MARKETING AND SALES EXPENSES

     Marketing and sales expenses consist primarily of marketing and sales
personnel costs, including sales commissions, recruiting, travel, sales offices,
product descriptive literature, seminars, trade shows, product management,
depreciation, occupancy expense, lead generation and mailings. The decrease in
the first quarter of 2000 to $2.1 million from $3.0 million in the first quarter
of 1999 was primarily the result of reduced headcount and reduced commission
expense and secondarily due to our decision to utilize the marketing program
monies more efficiently by reducing duplicate efforts and programs worldwide.
The focus is on worldwide programs versus regional programs, hence promoting a
consistent message to our current and potential customer base. Better utilizing
the internet to deliver our message will be the goal in 2000. *We expect
marketing and sales expenses to increase, compared to the current quarter, in
absolute dollar terms and as a percent of total sales, due to selective
headcount additions and increased efforts to market our products to new
(e-business) and existing (telco and financial services) business markets.
*However, if we increase our marketing and sales expenditures without
corresponding increases in revenue, our results of operations would be adversely
affected.

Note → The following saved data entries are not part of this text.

/-- A maintenance operation that is not refused starts: it acts at once on every line that it can visit, and is BUSY until it has visited
the others and its last write has been acknowledged (R324, R325). -/
def cmoStart (w : Work) (d op : Nat) (byWay : Bool) (way bank : Nat) : Work :=
  let s := getSlice w d
  let first := (Tab.get (bvD 48) s.cmoAddr bank).toNat / 512
  let n := (Tab.get (bvD 32) s.cmoLen bank).toNat
  let late := (lateLines w d).eraseDups
  let pend := if byWay then late else late.filter fun l => inRange (2 ^ 39) first n l && (s.enabled || op = 4)
  let w := setSlice w d { s with cmoBusy := true, cmoBank := bank, cmoWb := 0, cmoDrop := 0, cmoOp := op,
                                 cmoWay := if byWay then some way else none, cmoPend := pend }
  if byWay then cmoWayNow w d op way else cmoRangeNow w d op first n

/-- The operation visits a line that it could not visit before, as soon as it can (R324). -/
def cmoCatch (d : Nat) (w : Work) (line : Nat) : Work :=
  let s := getSlice w d
  if !decide (line ∈ s.cmoPend) || decide (line ∈ lateLines w d) then w
  else
    cmoTry d line (fun w => cmoVisit s.cmoOp s.cmoWay w d (line * 512))
      (setSlice w d { s with cmoPend := s.cmoPend.filter (· ≠ line) })

/-- What a slice's operation has still to visit is tried again. -/
def cmoPass (w : Work) (d : Nat) : Work := (getSlice w d).cmoPend.foldl (cmoCatch d) w

/-- CACHE_FILL_DONE (R315): the fill of a sector of a line (A[47:9]). Requests that wait stand behind it. -/
def fillDone (w : Work) (d line sector : Nat) : Work :=
  let a := line * 512 + sector % 4 * 128
  match (getSlice w d).fills.find? fun f => f.pa = a with
  | none => w
  | some f => cmoCatch d { endFill { w with waiting := [] } d f with waiting := w.waiting } line

def execCacheFillDone (d line sector : Nat) (s : State) : Res :=
  onUnit "cache slice" 4 d s fun s => { s with work := settle (.cacheFillDone d line sector) s.work (fillDone s.work d line sector) }

/-- CD_CMO_CMD (R326): bank is the bank's number in CD_CMO_STAT. -/
def cmoCmd (w : Work) (d op : Nat) (byWay : Bool) (way bank : Nat) : Work :=
  let s := getSlice w d
  if s.cmoBusy || op = 0 || 4 < op || (byWay && op = 4) || (byWay && !s.wayPwr.getLsbD way) ||
      (byWay && s.waySweep.getLsbD way) then
    setSlice w d { s with cmoRefused := true }
  else cmoStart w d op byWay way bank

/-- CMO_DONE (R325). -/
def cmoDoneOp (w : Work) (d : Nat) : Work :=
  let s := getSlice w d
  if s.cmoBusy && s.cmoPend = [] then setSlice w d { s with cmoBusy := false, cmoDone := true } else w

def execCmoDone (d : Nat) (s : State) : Res :=
  onUnit "cache slice" 4 d s fun s => { s with work := cmoDoneOp s.work d }

/-! ## Ways (R328 to R332) -/

/-- Dirty lines of ways discarded under FORCE: CACHE_LOST (R330, R331). -/
def forceLost (w : Work) (d : Nat) (mask : BitVec 16) : Work :=
  let s := getSlice w d
  let n := dirtyLines s mask
  if n = 0 then w else raise (setSlice w d { s with lost := true }) (srcSlice d) 0x33 0 n

/-- CD_WAYEN under WPM=H (R329). A way set again while it is swept finishes its sweep first, so nothing is lost. CD_WAYPWR follows on a
disabled slice as well. -/
def wayEnH (w : Work) (d : Nat) (new : BitVec 16) : Work :=
  let s := getSlice w d
  let off := s.wayEn &&& ~~~new
  let on := new &&& ~~~s.wayEn
  let w := sweepWays w d (on &&& s.waySweep)
  let s := getSlice w d
  setSlice w d { s with wayEn := new, waySweep := s.waySweep ||| off ||| on, wayInit := s.wayInit ||| on,
                        wayPwr := s.wayPwr ||| on }

/-- CD_WAYEN under WPM=S (R330). -/
def wayEnS (w : Work) (d : Nat) (new : BitVec 16) (force : Bool) : Work :=
  let s := getSlice w d
  let off := s.wayEn &&& ~~~new
  let dirty := dirtyLines s off
  if dirty ≠ 0 && !force then setSlice w d { s with dirtyRef := true }
  else
    let w := forceLost w d off
    let s := clearWays (getSlice w d) off
    setSlice w d { s with wayEn := new }

/-- CD_WAYEN: a write that would enable a retired way is refused (R334). -/
def wayEnOp (w : Work) (d v : Nat) (force : Bool) : Work :=
  let s := getSlice w d
  let new := BitVec.ofNat 16 v
  if new &&& s.wayRet ≠ 0 then setSlice w d { s with refused := true }
  else if s.wpmS then wayEnS w d new force else wayEnH w d new

/-- CD_WAYPWR (R329, R330): ways powered on hold undefined tags. -/
def wayPwrOp (w : Work) (d v : Nat) : Work :=
  let s := getSlice w d
  let new := BitVec.ofNat 16 v
  if !s.wpmS then w
  else if (s.wayPwr &&& ~~~new) &&& s.wayEn ≠ 0 || new &&& s.wayRet ≠ 0 then setSlice w d { s with refused := true }
  else
    let on := new &&& ~~~s.wayPwr
    let off := s.wayPwr &&& ~~~new
    let s := dropWays s (on ||| off) ((s.undef ||| on) &&& ~~~off)
    setSlice w d { s with wayPwr := new }

/-- WAY_SWEEP_DONE (R329): a way being cleared is powered down, one being set goes into service. -/
def waySweepDone (w : Work) (d way : Nat) : Work :=
  let s := getSlice w d
  let m : BitVec 16 := BitVec.ofNat 16 (2 ^ way)
  if !s.waySweep.getLsbD way then w
  else
    let w := sweepWays w d m
    let s := getSlice w d
    setSlice w d { s with waySweep := s.waySweep &&& ~~~m, wayInit := s.wayInit &&& ~~~m
                          wayPwr := if s.wayEn.getLsbD way then s.wayPwr ||| m else s.wayPwr &&& ~~~m }

def execWaySweepDone (d way : Nat) (s : State) : Res :=
  if d < 4 then onUnit "way" 16 way s fun s => { s with work := settle (.waySweepDone d way) s.work (waySweepDone s.work d way) }
  else .refused (.noSuchUnit "cache slice" d)

/-! ## Enabling and disabling (R331) -/

/-- The disable sweep ends: everything written back, the slice in pass-through, its ways powered down. -/
def sliceOff (w : Work) (d : Nat) : Work :=
  let w := sweepWays w d (BitVec.allOnes 16)
  setSlice w d { getSlice w d with enabled := false, sweep := false, waySweep := 0, wayInit := 0, wayPwr := 0 }

/-- CD_CTRL.ENABLE set. Set during a disable sweep, it lets that sweep end first. -/
def sliceEnableOp (w : Work) (d : Nat) : Work :=
  let w := if (getSlice w d).sweep then sliceOff w d else w
  let s := getSlice w d
  if s.enabled then w
  else if s.wpmS then setSlice w d { s with enabled := true }
  else setSlice w d { s with enabled := true, waySweep := s.wayEn, wayInit := s.wayEn, wayPwr := s.wayEn }

/-- Every dirty sector made invalid. -/
def discardDirty (s : Slice) : Slice :=
  (occupied s).foldl (fun s e =>
    let l := getLine s e.1 e.2
    setLine s e.1 e.2 { l with sec := l.sec.map fun x => if x.dirty then sectorNone else x }) s

/-- CD_CTRL.ENABLE cleared. Under WPM=H the sweep of every enabled way shows in CD_STATUS.WAYSWEEP (R329). -/
def sliceDisableOp (w : Work) (d : Nat) (force : Bool) : Work :=
  let s := getSlice w d
  if !s.enabled then w
  else if !s.wpmS then setSlice w d { s with sweep := true, waySweep := s.waySweep ||| s.wayEn }
  else if dirtyLines s (BitVec.allOnes 16) ≠ 0 && !force then setSlice w d { s with dirtyRef := true }
  else
    let w := forceLost w d (BitVec.allOnes 16)
    setSlice w d { (discardDirty (getSlice w d)) with enabled := false }

/-- SLICE_SWEEP_DONE. -/
def sliceSweepDone (w : Work) (d : Nat) : Work := if (getSlice w d).sweep then sliceOff w d else w

def execSliceSweepDone (d : Nat) (s : State) : Res :=
  onUnit "cache slice" 4 d s fun s => { s with work := settle (.sliceSweepDone d) s.work (sliceSweepDone s.work d) }

/-! ## Bank sparing (R334) -/

def grpD : Nat → BitVec 6 := fun _ => 0x1F

/-- Basecamp disables the way of a failing bank, maps the bank's position to the spare and enables the way again; when the
spare is in use the way is retired. -/
def bankSpare (w : Work) (d g pos : Nat) : Work × Bool :=
  let way := g / 2
  let m : BitVec 16 := BitVec.ofNat 16 (2 ^ way)
  let old := Tab.get grpD (getSlice w d).grpMap g
  if (getSlice w d).wayRet.getLsbD way then (w, false)
  else
    let w := sweepWays w d m
    let s := getSlice w d
    if old = 0x1F then
      let s := { s with grpMap := Tab.set grpD s.grpMap g (BitVec.ofNat 6 pos) }
      (raise (setSlice w d s) (srcSlice d) 0x34 0 (g + pos * 32), true)
    else
      let s := { s with grpMap := Tab.set grpD s.grpMap g (old ||| 0x20), wayRet := s.wayRet ||| m,
                        wayEn := s.wayEn &&& ~~~m, wayPwr := s.wayPwr &&& ~~~m, waySweep := s.waySweep &&& ~~~m,
                        wayInit := s.wayInit &&& ~~~m }
      (raise (setSlice w d s) (srcSlice d) 0x35 0 way, false)

/-- Number of a bank: die, group, position. -/
def bankKey (d g pos : Nat) : Nat := d * 1024 + g * 32 + pos

/-- Whether a bank is to be replaced: BankCeLimit corrected events within 86,400 s of IT, or one CACHE_UE (R515). -/
def bankFails (s : State) (k : Nat) : Bool :=
  decide (k ∈ s.misc.bankUe) || decide (od s.work 0x6027 ≤
    (s.misc.bankTimes.filter fun e => e.1 = k && decide (s.work.now.toNat < e.2.toNat + 864000000000)).length)

/-- The record of a bank's errors after it was replaced. -/
def clearBank (m : Misc) (k : Nat) : Misc :=
  { m with bankTimes := m.bankTimes.filter fun e => e.1 ≠ k, bankUe := m.bankUe.filter (· ≠ k) }

/-- BANK_SPARE: nothing is done to a bank that has not failed. SpareBankUsed counts a spare brought in (R516). -/
def execBankSpare (d g pos : Nat) (s : State) : Res :=
  if 4 ≤ d then .refused (.noSuchUnit "cache slice" d)
  else if 32 ≤ g then .refused (.noSuchUnit "bank group" g)
  else if 20 ≤ pos then .refused (.noSuchUnit "bank position" pos)
  else if !bankFails s (bankKey d g pos) then .next s
  else
    let (w, used) := bankSpare s.work d g pos
    let n := Tab.get zeroD s.misc.bankUsed (d + 1) + b2n used
    .next (settleS (.bankSpare d g pos) s { s with work := w, misc := { clearBank s.misc (bankKey d g pos) with
      bankUsed := Tab.set zeroD s.misc.bankUsed (d + 1) n } })

end Sys2Proof.Machine
end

As a percentage of total revenues marketing and sales expenses
decreased to 32.3% in the first quarter of 2000 from 48.6% in the first quarter
of 1999. This significant decrease in the first quarter of 2000 was primarily
the result of reduced expenses.

                                       12
<PAGE>


RESEARCH AND DEVELOPMENT EXPENSES

     Research and development expenses consist primarily of salaries, other
personnel-related expenses, depreciation, the expensing of development
equipment, occupancy expenses, travel and supplies. The decrease to $1.7 million
in the first quarter of 2000 from $2.0 million in the first quarter of 1999
primarily resulted from reduced compensation and other personnel expenses, due
to selective replacement of manpower turnover, and decreases in Soft Mountain
headcount and secondarily due to reduced operating expenses associated with both
the domestic and European (Soft Mountain) engineering activity. *We believe that
a significant level of research and development expenditures is required to
remain competitive and complete products under development. *Accordingly, we
anticipate that we will continue to devote substantial resources to research and
development to design, produce and increase the quality, competitiveness and
acceptance of our products. *Due to our e-business efforts as well as ongoing
improvements in our ODBMS products we expect research and development expenses
to increase slightly in 2000, compared to the current quarter results, in
absolute dollars, but decline as a percentage of revenues. *Our objective is to
improve our R&D to revenue dollar productivity and better match R&D spending
with revenue increases. *However, if we continue our research and development
efforts without corresponding increases in revenue, our results of operations
would be adversely affected. To date, all research and development expenditures
have been expensed as incurred. As a percent of total revenues, research and
development costs were 25.8% in the first quarter of 2000 down from 32.1% in the
first quarter of 1999. The decrease as a percentage of revenues was primarily
due to lower expenses.

GENERAL AND ADMINISTRATIVE EXPENSES

     General and administrative expenses consist primarily of salaries,
recruiting and other personnel-related expenses for our accounting, human
resources, management information systems, legal and general management
functions. In addition, general and administrative expenses include outside
legal, audit and public reporting costs. The increase in the first quarter of
2000 to $917,000 from $806,000 in the first quarter of 1999 was primarily
attributable to increased Nasdaq re-listing fees (from SmallCap to the National
Market), increased compensation expenses and secondarily to increased legal fees
associated with regulatory filings. *We anticipate that general and
administrative expenses will increase in absolute dollar terms but decrease as a
percentage of revenues in 2000 compared to 1999 levels. This anticipated
increase is due to the need to rebuild part of the administrative staff that was
reduced in 1999. *However, if we increase our existing administration
infrastructure without corresponding increases in revenue, our results of
operations would be adversely affected. As a percentage of total revenues
general and administrative costs increased in the first quarter of 2000 to 14.1%
from 12.9% in the first quarter of 1999. The increase as a percentage of
revenues was due to higher expenses.

AMORTIZATION OF GOODWILL

     The acquisition of Versant Europe in March 1997 resulted in our recording
an intangible asset representing the cost in excess of fair value of the net
assets acquired in the amount of $3.3 million, which is being amortized over a
seven-year period. Additionally in 1998 we wrote down the Versant Europe
goodwill by $1.6 million due to our revised estimated discounted cash flow over
the next five years. During quarters ended March 31, 2000 and 1999, we amortized
$47,100 and $63,800 respectively. *We will amortize approximately $188,000 of
this remaining goodwill amount in 2000. See note 9 of notes to our consolidated
financial statements in our December 31, 1999 10KSB on file with the SEC.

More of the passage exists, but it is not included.